OK I see. That's a possibility indeed. Maybe it would be worth encapsulating the code in cell 2 in some private testing function like _test_cached_var('./test.pkl', 'a') or something.

Also, I think what you describe is rather close to the unit tests that already exist. We could definitely do that, but I think another sort of notebook-based test would be useful as well.

You would have an actual example notebook that would only contain user-exposed commands (so basically just %%cache) and no testing logic. To test it, we would just compare the text outputs. For example, the cached cell could contain a print() statement, and we could check that it would only show up the first time, etc.

Something roughly like this:

example.ipynb:

# cell 1
%%cache test.pkl a
print("Computing...")
a=[i for i in range(10000)]

# cell 2
print(len(a))

test_notebooks.py:

nb = Notebook('example.ipynb')
nb.run_all()
assert check_nb_outputs(nb, ['Computing...', '10000'])

nb.run_all()
assert check_nb_outputs(nb, ['', '10000'])

@ihrke
Copy link
Collaborator

ihrke commented Jan 27, 2015

Actually, your second test should produce exactly the same output, i.e., Computing...\n10000, since ipycache saves and loads the outputs. The only thing that should differ would be the verbosity-output, i.e., [Saved Variables...] vs. [Skipped the cell's code and loaded, ...]. So we should test if the first run produced [Saved Variables...] and the second [Skipped the cell's ...].

The difference between what I suggested and the tests we currently have is that the magic is directly run through ipython's magic interface instead of the mock functions used in test_ipycache.py.

Anyway, we could of course mix the approaches: since the output of the cell is always stored in _captured_io, we can just look at

io=ipycache.load_vars('./test.pkl', ['_captured_io'])
assert check_cell_output(io['stdout'].getvalue(), 'Computing...')

after having run the cell. That would also decouple testing logic from ipython-notebook code (but actually, I would prefer to run the tests in the NB because it's easier to develop and run).

@rossant
Copy link
Owner Author

rossant commented Jan 27, 2015

Actually, your second test should produce exactly the same output, i.e., Computing...\n10000, since ipycache saves and loads the outputs. The only thing that should differ would be the verbosity-output, i.e., [Saved Variables...] vs. [Skipped the cell's code and loaded, ...]. So we should test if the first run produced [Saved Variables...] and the second [Skipped the cell's ...].
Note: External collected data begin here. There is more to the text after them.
/-! ### The directory and the read cursor -/

/-- DERIVED (R171, R154). CURSOR opens the read cursor at an offset of a section of a held dump, up to its admitted length, and
answers with the section's state, written length and readable length; else it is refused with NOT_FOUND or RANGE and
changes nothing. The events of R171 that close the cursor are in `ReleaseFreesADump`, `AttachAndResetLines`,
`ResetAndStartUp` and `RestartTakesEffect`. -/
def Obligations.CursorOpensOnASection : Prop :=
  ∀ (s : State) (p : PortId) (f : Frame) (n : BitVec 32) (index offset : Nat), s.takes p 0x13 f →
    n = BitVec.ofNat 32 (field f.body 0 4) → index = field f.body 4 1 → offset = field f.body 5 8 →
    ∃ t : State, exec (.cursor p) s = .next t ∧
      (s.dump n = none → Answered s t p f 0xFF 0x14 [] ∧ t.apart p = s.apart p) ∧
      (∀ e, s.dump n = some e →
        (e.sections.length ≤ index ∨ (∃ x, e.sections[index]? = some x ∧ x.admitted < offset) →
          Answered s t p f 0xFF 0x13 [] ∧ t.apart p = s.apart p) ∧
        (∀ x, e.sections[index]? = some x → offset ≤ x.admitted →
          Answered s t p f 0xFF 0x00 (le 1 x.state.code ++ le 8 x.written ++ le 8 (s.readable n x))
          ∧ t.apart p = ({ s with service := { s.service with
              cursor := some { dump := n, index := index, offset := offset } } } : State).apart p))

/-- DERIVED (R172, R154, R138). READ with the cursor closed is refused with NOT_FOUND; with nothing readable at the cursor
it is answered with no bytes; else it stays in processing and its one or two store reads join the read queue. -/
def Obligations.ReadWaitsForItsPages : Prop :=
  ∀ (s : State) (f : Frame) (asked count : Nat), s.takes .service 0x14 f → asked = field f.body 0 2 →
    count = max 1 (min 1024 asked) →
    (s.service.cursor = none → ∃ t : State, exec (.read .service) s = .next t ∧ Answered s t .service f 0xFF 0x14 []
      ∧ t.apart .service = s.apart .service) ∧
    (∀ c x stop, s.service.cursor = some c → s.sect c.dump c.index = some x →
      stop = min (c.offset + count) (s.readable c.dump x) →
      (stop ≤ c.offset → ∃ t : State, exec (.read .service) s = .next t
        ∧ Answered s t .service f 0xFF (if asked = count then 0x00 else 0x01)
          (le 4 c.dump.toNat ++ le 1 c.index ++ le 8 c.offset ++ le 2 0
            ++ le 1 (1 + (if s.morePending c.dump c.index then 2 else 0)))
        ∧ t.apart .service = (s.updDump c.dump DumpEntry.evalFetched).apart .service) ∧
      (c.offset < stop → exec (.read .service) s = .next ({ s with
        store := { s.store with reads := s.store.reads ++
          (if c.offset / 4096 = (stop - 1) / 4096 then [c.offset / 4096 + 1]
            else [c.offset / 4096 + 1, (stop - 1) / 4096 + 1]).map fun q =>
              { reader := .cursor, key := { dump := c.dump, kind := .data, index := c.index, seq := q } } }
        servicePort := { s.servicePort with
          reserved := 1
          processing := some (.read c.dump c.index c.offset stop count (decide (asked ≠ count)) []) } }
            : State).settle))

/-- DERIVED (R154, R172, R138). A store read's completion frees its position, and for nobody its page is dropped. For a
READ the first of two pages is kept, and the last page that the READ waits for completes it: its bytes run to the first
page that is unreadable, and the cursor, the delivery mark and the fetched flag follow. A page the array no longer holds is
unreadable from then on (log 22), and the more-pending flag is that of the moment (log 56). -/
def Obligations.StoreReadsReachTheirReaders : Prop :=
  ∀ (s : State) (i : Fin 8) (r : StoreRead) (a : Nat) (held : Bool) (page : Option (List Byte)) (flash : Flash),
    s.store.inFlight[i] = some (.read r a) → flash = (if held then s.flash else s.flash.put a .unreadable) →
    page = (match s.flash.page a with
      | some (.programmed _ data) => if held then some data else none
      | _ => none) →
    (r.reader = .nobody → exec (.storeReadComplete i held) s = .next ({ s with
      flash := flash, store := { s.store with inFlight := s.store.inFlight.set i none } } : State).settle) ∧
    (r.reader = .cursor → ∀ n index offset stop count adjusted pages first f,
      s.servicePort.processing = some (.read n index offset stop count adjusted pages) →
      s.servicePort.input.head? = some f → s.servicePort.reserved = 1 → f.kind = 0x14 → offset < stop →
      first = offset / 4096 + 1 → ∀ around : State → Prop,
      (∀ u, around u ↔ u.apart .service = ({ s with
        flash := flash, directory := u.directory, service := u.service
        store := { s.store with inFlight := s.store.inFlight.set i none } } : State).apart .service) →
      (first = (stop - 1) / 4096 + 1 → pages = [] → r.key.seq = first →
        ∃ (u : State) (bytes : List Byte), exec (.storeReadComplete i held) s = .next u.settle ∧ around u
          ∧ bytes = (match page with
            | some x => slice x (offset % 4096) (stop - offset)
            | none => [])
          ∧ ReadAnswered s u f n index offset count adjusted bytes page.isNone) ∧
      (first = (stop - 1) / 4096 → pages = [] → exec (.storeReadComplete i held) s = .next ({ s with
        flash := flash, store := { s.store with inFlight := s.store.inFlight.set i none }
        servicePort := { s.servicePort with processing := some (.read n index offset stop count adjusted
          [{ seq := r.key.seq, data := page }]) } } : State).settle) ∧
      (∀ other low high, first = (stop - 1) / 4096 → pages = [other] →
        (other.seq = first ∧ r.key.seq = first + 1 ∧ low = other.data ∧ high = page)
          ∨ (other.seq = first + 1 ∧ r.key.seq = first ∧ low = page ∧ high = other.data) →
        ∃ (u : State) (bytes : List Byte), exec (.storeReadComplete i held) s = .next u.settle ∧ around u
          ∧ bytes = (match low, high with
            | some x, some y => slice x (offset % 4096) (4096 * first - offset) ++ slice y 0 (stop - 4096 * first)
            | some x, none => slice x (offset % 4096) (4096 * first - offset)
            | none, _ => [])
          ∧ ReadAnswered s u f n index offset count adjusted bytes (low.isNone || high.isNone)))

/-- DERIVED (R139, R155). RELEASE refuses an unknown dump with NOT_FOUND, an OPEN one with STATE, a protected one with
DENIED, one under verify with BUSY and, unless forced, one not fetched with STATE, changing nothing; else the dump leaves
the directory and the store's records, and a cursor on it closes. Its FULL and WITHHELD blocks join the dirty list, the
dump header block first and without a gate, the others behind a gate that its erase opens, or, where it is RETIRED, the
save that writes dump number 0 for it; FULL ones are DIRTY. Its RETIRED blocks stay, their entries' dump number 0, with a
save started, also where the dump header block is not one of them (log 66). The reply counts the blocks that joined the dirty list. -/
def Obligations.ReleaseFreesADump : Prop :=
  ∀ (s : State) (p : PortId) (f : Frame) (n : BitVec 32), s.takes p 0x16 f → n = BitVec.ofNat 32 (field f.body 0 4) →
    (s.dump n = none → ∃ t : State, exec (.release p) s = .next t ∧ Answered s t p f 0xFF 0x14 [] ∧ t.apart p = s.apart p) ∧
    (∀ e, s.dump n = some e →
      (∀ st, (e.state = .opened ∧ st = 0x15) ∨ (e.state ≠ .opened ∧ e.isProtected = true ∧ st = 0x18)
          ∨ (e.state ≠ .opened ∧ e.isProtected = false ∧ (∃ v, s.directory.verify = some v ∧ v.dump = n) ∧ st = 0x10)
          ∨ (e.state ≠ .opened ∧ e.isProtected = false ∧ (∀ v, s.directory.verify = some v → v.dump ≠ n)
              ∧ e.fetched = false ∧ field f.body 4 1 = 0 ∧ st = 0x15) →
        ∃ t : State, exec (.release p) s = .next t ∧ Answered s t p f 0xFF st [] ∧ t.apart p = s.apart p) ∧
      (e.state ≠ .opened → e.isProtected = false → (∀ v, s.directory.verify = some v → v.dump ≠ n) →
        (e.fetched = true ∨ field f.body 4 1 ≠ 0) →
        ∃ u : State, exec (.release p) s = .next u.settle ∧ Answered s u p f 0xFF 0x00 (le 2 (s.store.releaseCount n))
          ∧ u.dump n = none
          ∧ u.directory.entries.map DumpEntry.still
              = (s.directory.entries.filter fun x => decide (x.number ≠ n)).map DumpEntry.still
          ∧ u.store = { s.store with
              records := s.store.records.filter fun x => decide (x.dump ≠ n)
              blocks := u.store.blocks, dirty := u.store.dirty, retired := u.store.retired }
          ∧ (∀ c, s.service.cursor = some c → u.service.cursor = if c.dump = n then none else some c)
          ∧ (s.store.record n = none → u.store = s.store ∧ u.config = s.config)
          ∧ (∀ r before key a after h order (goes : Nat → Bool), s.store.record n = some r → r.blocks.Nodup →
              r.pageMap = before ++ (key, a) :: after → key.kind = .dumpHeader →
              (∀ y ∈ before, y.1.kind ≠ .dumpHeader) → h = a / 128 →
              order = h :: r.blocks.filter (fun b => decide (b ≠ h)) →
              (∀ b, goes b = true ↔ (s.store.block b).state = .full ∨ (s.store.block b).state = .withheld) →
              s.store.releaseCount n = (order.filter goes).length
              ∧ u.store.dirty = s.store.dirty ++ (order.filter goes).map (fun b : Nat =>
                  ⟨b, if b = h then none else some (if goes h then Gate.erase h else Gate.save h)⟩)
              ∧ u.store.retired = s.store.retired.map (fun x =>
                  if x.block ∈ order ∧ goes x.block = false then { x with dump := 0 } else x)
              ∧ (∀ b ∈ order, (s.store.block b).state = .full →
                  u.store.block b = { s.store.block b with state := .dirty, owner := none })
              ∧ (∀ b ∈ order, (s.store.block b).state = .withheld ∨ (s.store.block b).state = .retired →
                  u.store.block b = { s.store.block b with owner := none })
              ∧ (∀ b, b ∉ order → u.store.block b = s.store.block b)
              ∧ u.config = (if ∀ b ∈ order, goes b = true then s.config else s.config.saving u.store.retired))
          ∧ u.apart p = ({ s with
              directory := u.directory, store := u.store, config := u.config, admissions := u.admissions
              service := u.service } : State).apart p))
Ha I had forgotten that! I'm wondering whether that's a good behavior...? Seeing Computing... in this example would be confusing because I'd think that my code is actually executed!

I do agree that testing logic should be decoupled from the notebook. That being said, having minimal assertions in the notebooks would be fine as long as these are just a couple of lines of code demonstrating what would be expected from normal behavior. Then we could have an "examples" folder with some notebooks demonstrating how ipycache works, and these examples would also be tested by the testing suite (like "doctests" in a way).

@ihrke
Copy link
Collaborator

ihrke commented Jan 27, 2015

Ok, but how do we define if the notebook passes the test? In a doctest, you have to add some code to a function that defines the test. We could of course add a doctest snippet to each cell that is executed by the test-runner after the cell is run?
Say

%%cache test.pkl a
print("Computing...")
a=[i for i in range(10000)]

"""
#doctest 
assert len(a)==10000
assert os.path.exists('test.pkl')
"""

@rossant
Copy link
Owner Author

rossant commented Jan 27, 2015

Why not just putting this doctest code in the next cell? We say that the test fails if an assertion is raised during the notebook execution, otherwise it passes.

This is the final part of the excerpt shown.